Command exit status:
  1

Command output:
  (empty)

Command error:
  Error: ES1_48_Control-lipid_0, ES2_48_Control-lipid_14, ES3_48_Control-lipid_21, ES4_164_Control-protein_0, ES5_164_Control-protein_14, ES6_164_Control-protein_21, ES7_SEM19-1354_Control-protein_14, ES8_SEM19-1354_Control-protein_21, ES9_172_Control-protein_0, ES10_172_Control-protein_14, ES11_172_Control-protein_21, ES12_209_MG-lipid_0, ES13_209_MG-lipid_14, ES14_209_MG-lipid_21, ES15_601_Control-protein_14, ES16_601_Control-protein_21, ES17_615_Control-protein_0, ES18_615_Control-protein_14, ES19_615_Control-protein_21, ES20_618_Control-lipid_0, ES21_618_Control-lipid_14, ES22_618_Control-lipid_21, ES23_Blue-010_Control-lipid_0, ES24_Blue-010_Control-lipid_21, ES25_619_MG-lipid_0, ES26_619_MG-lipid_14, ES27_619_MG-lipid_21, ES103_625_Control-lipid_0, ES104_625_Control-lipid_14, ES105_625_Control-lipid_21, ES31_Blue-055_MG-protein_0, ES32_Blue-055_MG-protein_14, ES33_101-LS_MG-lipid_0, ES34_101-LS_MG-lipid_14, ES35_101-LS_MG-lipid_21, ES36_AR17-21_MG-lipid_0, ES37_AR17-21_MG-lipid_14,
  Execution halted

Work dir:
  diffabundance/work/ed/3225f0361d750970c0c0439ac3407c

Tip: view the complete command output by changing to the process work dir and entering the command `cat .command.out`

Relevant files

command_files.tgz

System information

Nextflow version 22.10.1
Hardware HPC
Executor slurm
Container engine: Singularity
OS Linux
Version of nf-core/differentialabundance: dev
pinin4fjords commented 1 year ago

Thanks for reporting, will probably just need check.names = FALSE somewhere, I'll fix soon.

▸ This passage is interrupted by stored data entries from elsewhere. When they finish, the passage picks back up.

/-- States and operands that meet the hypotheses of the clauses of TableCommands. -/
theorem witness_TableCommands :
    (winOf (Src.host 0) = some 0 ∧ (tb Mode.run).rb Field.TBL_SEED_FROZEN = true ∧ ((tb Mode.run).win 0).cmd = none ∧ (3 ≤ 2 ∨ (tb Mode.run).guard (Src.host 0) Block.TBL = true) ∧ tblRow 3 (bitsOf 66051 11 8) (bitsOf 66051 19 16) = true ∧ (tb Mode.run).tblEarly 3 (bitsOf 66051 11 8) = false) ∧
    (winOf (Src.host 0) = some 0 ∧ (tb Mode.run).rb Field.TBL_SEED_FROZEN = true ∧ ((tb Mode.run).win 0).cmd = none ∧ (1 ≤ 2 ∨ (tb Mode.run).guard (Src.host 0) Block.TBL = true) ∧ tblRow 1 (bitsOf 66051 11 8) (bitsOf 66051 19 16) = false) ∧
    (winOf (Src.host 0) = some 0 ∧ ((tbw (TC 3 2 0)).win 0).cmd ≠ none) ∧
    (winOf (Src.host 0) = some 0 ∧ Src.steward ≠ Src.host 0) ∧
    (winOf (Src.host 0) = some 0 ∧ (tb Mode.load).rb Field.TBL_SEED_FROZEN = true ∧ ((tb Mode.load).win 0).cmd = none ∧ (3 ≤ 2 ∨ (tb Mode.load).guard (Src.host 0) Block.TBL = true) ∧ tblRow 3 (bitsOf 66051 11 8) (bitsOf 66051 19 16) = true ∧ (tb Mode.load).tblEarly 3 (bitsOf 66051 11 8) = true) ∧
    (winOf (Src.host 0) = some 0 ∧ (tb Mode.run).guard (Src.host 0) Block.TBL = true ∧ (tb Mode.run).rb Field.TBL_SEED_FROZEN = true ∧ ((tb Mode.run).win 0).cmd = none ∧ (1 = 1 ∨ 1 = 6) ∧ bitsOf 524544 11 8 = 1 ∧ bitsOf 524544 19 16 = 8 ∧ (tb Mode.run).tblEarly 8 1 = false ∧ (tb Mode.run).rb Field.TBL_REHASH_LIVE = false) ∧
    (winOf (Src.host 0) = some 0 ∧ ((tb Mode.run).setB Field.TBL_REHASH_LIVE 0 true).guard (Src.host 0) Block.TBL = true ∧ ((tb Mode.run).setB Field.TBL_REHASH_LIVE 0 true).rb Field.TBL_SEED_FROZEN = true ∧ (((tb Mode.run).setB Field.TBL_REHASH_LIVE 0 true).win 0).cmd = none ∧ bitsOf 524544 11 8 = 1 ∧ bitsOf 524544 19 16 = 8 ∧ ((tb Mode.run).setB Field.TBL_REHASH_LIVE 0 true).tblEarly 8 1 = false ∧ ((tb Mode.run).setB Field.TBL_REHASH_LIVE 0 true).rb Field.TBL_REHASH_LIVE = true) ∧
    (winOf (Src.host 0) = some 0 ∧ (tbl' (TC 8 1 0)).guard (Src.host 0) Block.TBL = true ∧ (tbl' (TC 8 1 0)).rb Field.TBL_SEED_FROZEN = true ∧ ((tbl' (TC 8 1 0)).win 0).cmd = none ∧ ((tbl' (TC 8 1 0)).win 0).last = some (TC 8 1 0) ∧ (TC 8 1 0).tgt = bitsOf 256 11 8 ∧ ((TC 8 1 0).tgt = 1 ∨ (TC 8 1 0).tgt = 6) ∧ bitsOf 256 19 16 = 0 ∧ (tbl' (TC 8 1 0)).tblEarly 9 (TC 8 1 0).tgt = false ∧ ((TC 8 1 0).op ≠ 8 ∨ (TC 8 1 0).tgt = 1 ∧ Option.any (fun (l : Nat × Nat) => l.fst == 0) (tbl' (TC 8 1 0)).tbl.l2Live = true)) ∧
    (winOf (Src.host 0) = some 0 ∧ (tbl' (TC 8 6 0)).guard (Src.host 0) Block.TBL = true ∧ (tbl' (TC 8 6 0)).rb Field.TBL_SEED_FROZEN = true ∧ ((tbl' (TC 8 6 0)).win 0).cmd = none ∧ ((tbl' (TC 8 6 0)).win 0).last = some (TC 8 6 0) ∧ (TC 8 6 0).tgt = bitsOf 1536 11 8 ∧ ((TC 8 6 0).tgt = 1 ∨ (TC 8 6 0).tgt = 6) ∧ bitsOf 1536 19 16 = 0 ∧ (tbl' (TC 8 6 0)).tblEarly 9 (TC 8 6 0).tgt = false ∧ (TC 8 6 0).op = 8 ∧ (TC 8 6 0).tgt = 6 ∧ (tbl' (TC 8 6 0)).flowLive = true ∧ (tbl' (TC 8 6 0)).flowRuns 8 = false) ∧
    (winOf (Src.host 0) = some 0 ∧ (tb Mode.run).guard (Src.host 0) Block.TBL = true ∧ (tb Mode.run).rb Field.TBL_SEED_FROZEN = true ∧ ((tb Mode.run).win 0).cmd = none ∧ ((tb Mode.run).win 0).last = none ∧ bitsOf 256 11 8 = 1 ∧ bitsOf 256 19 16 = 0 ∧ (tb Mode.run).tblEarly 9 1 = false) ∧
    (winOf (Src.host 0) = some 0 ∧ ((tb Mode.run).setB Field.TBL_SEED_FROZEN 0 false).guard (Src.host 0) Block.TBL = true ∧ ((tb Mode.run).setB Field.TBL_SEED_FROZEN 0 false).rb Field.TBL_SEED_FROZEN = false ∧ (((tb Mode.run).setB Field.TBL_SEED_FROZEN 0 false).win 0).cmd = none) ∧
    (winOf (Src.host 0) = some 0 ∧ (tbw (TC 8 1 0)).guard (Src.host 0) Block.TBL = true ∧ ((tbw (TC 8 1 0)).win 0).cmd = some (TC 8 1 0) ∧ ((tbw (TC 8 1 0)).win 0).prot = false) ∧
    (winOf (Src.host 0) = some 0 ∧ (tbw (TC 8 1 0) none true).guard (Src.host 0) Block.TBL = true ∧ ((tbw (TC 8 1 0) none true).win 0).cmd = some (TC 8 1 0) ∧ ((tbw (TC 8 1 0) none true).win 0).prot = true) := by decide
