/-! ### A frame in progress ends -/

/-- No operation sets a frame in progress back (R20, R101). -/
theorem stepsToIdle_le_of_exec {i : Instr} {s t : State} (hx : exec i s = .next t) (busy : s.frPhase ≠ .idle) :
    stepsToIdle t.frPhase ≤ stepsToIdle s.frPhase := by
  cases framerStep_of_exec hx with
  | keep same => rw [same.frPhase]
  | send a d idle => exact absurd idle busy
  | frStep =>
    rw [stepFrame_frPhase, stepsToIdle_nextPhase]
    omega
  | reset l => exact Nat.zero_le _
  | command a d receiver => exact Nat.le_refl _

section
variable {σ : Nat → Instr} {s : State}

/-- A frame that stays in progress from n on is never set back. -/
theorem stepsToIdle_trajectory_le {n m : Nat} (busy : ∀ k, n ≤ k → (trajectory σ s k).frPhase ≠ .idle) (hm : n ≤ m) :
    stepsToIdle (trajectory σ s m).frPhase ≤ stepsToIdle (trajectory σ s n).frPhase := by
  induction m, hm using Nat.le_induction with
  | base => exact Nat.le_refl _
  | succ m hm ih => exact (stepsToIdle_le_of_exec (exec_eq_next_after (σ m) _) (busy m hm)).trans ih

/-- Under weak fairness a frame that stays in progress from n on is, at some later point, closer to its end. -/
theorem exists_stepsToIdle_trajectory_lt {n : Nat} (fair : WeaklyFair .frStep σ s)
    (busy : ∀ k, n ≤ k → (trajectory σ s k).frPhase ≠ .idle) :
    ∃ m, n ≤ m ∧ stepsToIdle (trajectory σ s m).frPhase < stepsToIdle (trajectory σ s n).frPhase := by
  obtain ⟨m, hm, taken | disabled⟩ := fair n
  · refine ⟨m + 1, by omega, ?_⟩
    have kept := stepsToIdle_trajectory_le busy hm
    have positive := (stepsToIdle_pos_iff _).mpr (busy m hm)
    rw [trajectory, taken, after_frStep, stepFrame_frPhase, stepsToIdle_nextPhase]
    omega
  · rw [(enabled_frStep_iff _).mpr (busy m hm)] at disabled
    cases disabled

/-- A frame cannot stay in progress for ever under weak fairness, by induction on the FR_STEPs it still needs. -/
theorem not_busy_forever (fair : WeaklyFair .frStep σ s) (n : Nat) :
    ¬ ∀ k, n ≤ k → (trajectory σ s k).frPhase ≠ .idle := by
  induction h : stepsToIdle (trajectory σ s n).frPhase using Nat.strong_induction_on generalizing n with
  | _ r ih =>
    subst h
    intro busy
    obtain ⟨m, hm, closer⟩ := exists_stepsToIdle_trajectory_lt fair busy
    exact ih _ closer m rfl fun k hk => busy k (hm.trans hk)

end

/-- Settles O44: a frame that never reached IDLE would be in progress for ever. -/
theorem fairFramerReachesIdle : Obligations.FairFramerReachesIdle := by
  intro σ s fair n
  by_contra never
  exact not_busy_forever fair n fun k hk idle => never ⟨k, hk, idle⟩

end Sys2Proof.Machine
end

pinin4fjords commented 1 year ago

I believe https://github.com/nf-core/differentialabundance/pull/60 will fix this for the specific module. It may also come up in later modules though, so more testing will be required.

pinin4fjords commented 1 year ago

I believe this should be addressed by recent PRs. Please reopen if you encounter similar issues with the current dev version.